→ **TASK PROMPT**: Look through the lines below and copy each one that includes "checksum".

[[ SOURCE MATERIAL, beginning ]]

-- ==== Sys2Proof/Machine/Frame.lean ====
section
/-! DEFINITION. The frame serializer and deserializer operations (41_frame_codec.md section 2). None of them reads or
writes CRC or DIN. -/

namespace Sys2Proof.Machine

/-- ENC_RD (41_frame_codec.md R112): the two command bytes, the rest of TXB cleared. -/
def execEncRd (s : State) : Host.Outcome State Fault Refusal :=
  .next (s.withBlock (succeed (setFrame #v[s.block.opcHi, s.block.opcLo, 0, 0, 0] 2 s.block)))

/-- ENC_WR (41_frame_codec.md R113): the command bytes, PAR, and the checksum of PAR alone. -/
def execEncWr (s : State) : Host.Outcome State Fault Refusal :=
  .next (s.withBlock (succeed (setFrame #v[s.block.opcHi, s.block.opcLo, s.block.parHi, s.block.parLo,
    checksum [s.block.parHi, s.block.parLo]] 5 s.block)))

/-- What DECODE does to the block (41_frame_codec.md R114): the length check (R116), then the checksum check in index
order (R117), then success (R115). -/
def decodeReply (b : Block) : Block :=
  if b.replyLength ≠ Config.groupBytes * b.wordCount then decodeFail .lengthError 0 b
  else
    match b.firstBadGroup with
    | some i => decodeFail .crcMismatch (BitVec.ofNat 2 i.val) b
    | none => decodeOk b

/-- DECODE (41_frame_codec.md R114). -/
def execDecode (s : State) : Host.Outcome State Fault Refusal :=
  .next (s.withBlock (decodeReply s.block))

end Sys2Proof.Machine
end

[[ SOURCE MATERIAL, end ]]

→ **YOUR RESPONSE**:
/-- ENC_WR (41_frame_codec.md R113): the command bytes, PAR, and the checksum of PAR alone. -/
    checksum [s.block.parHi, s.block.parLo]] 5 s.block)))
/-- What DECODE does to the block (41_frame_codec.md R114): the length check (R116), then the checksum check in index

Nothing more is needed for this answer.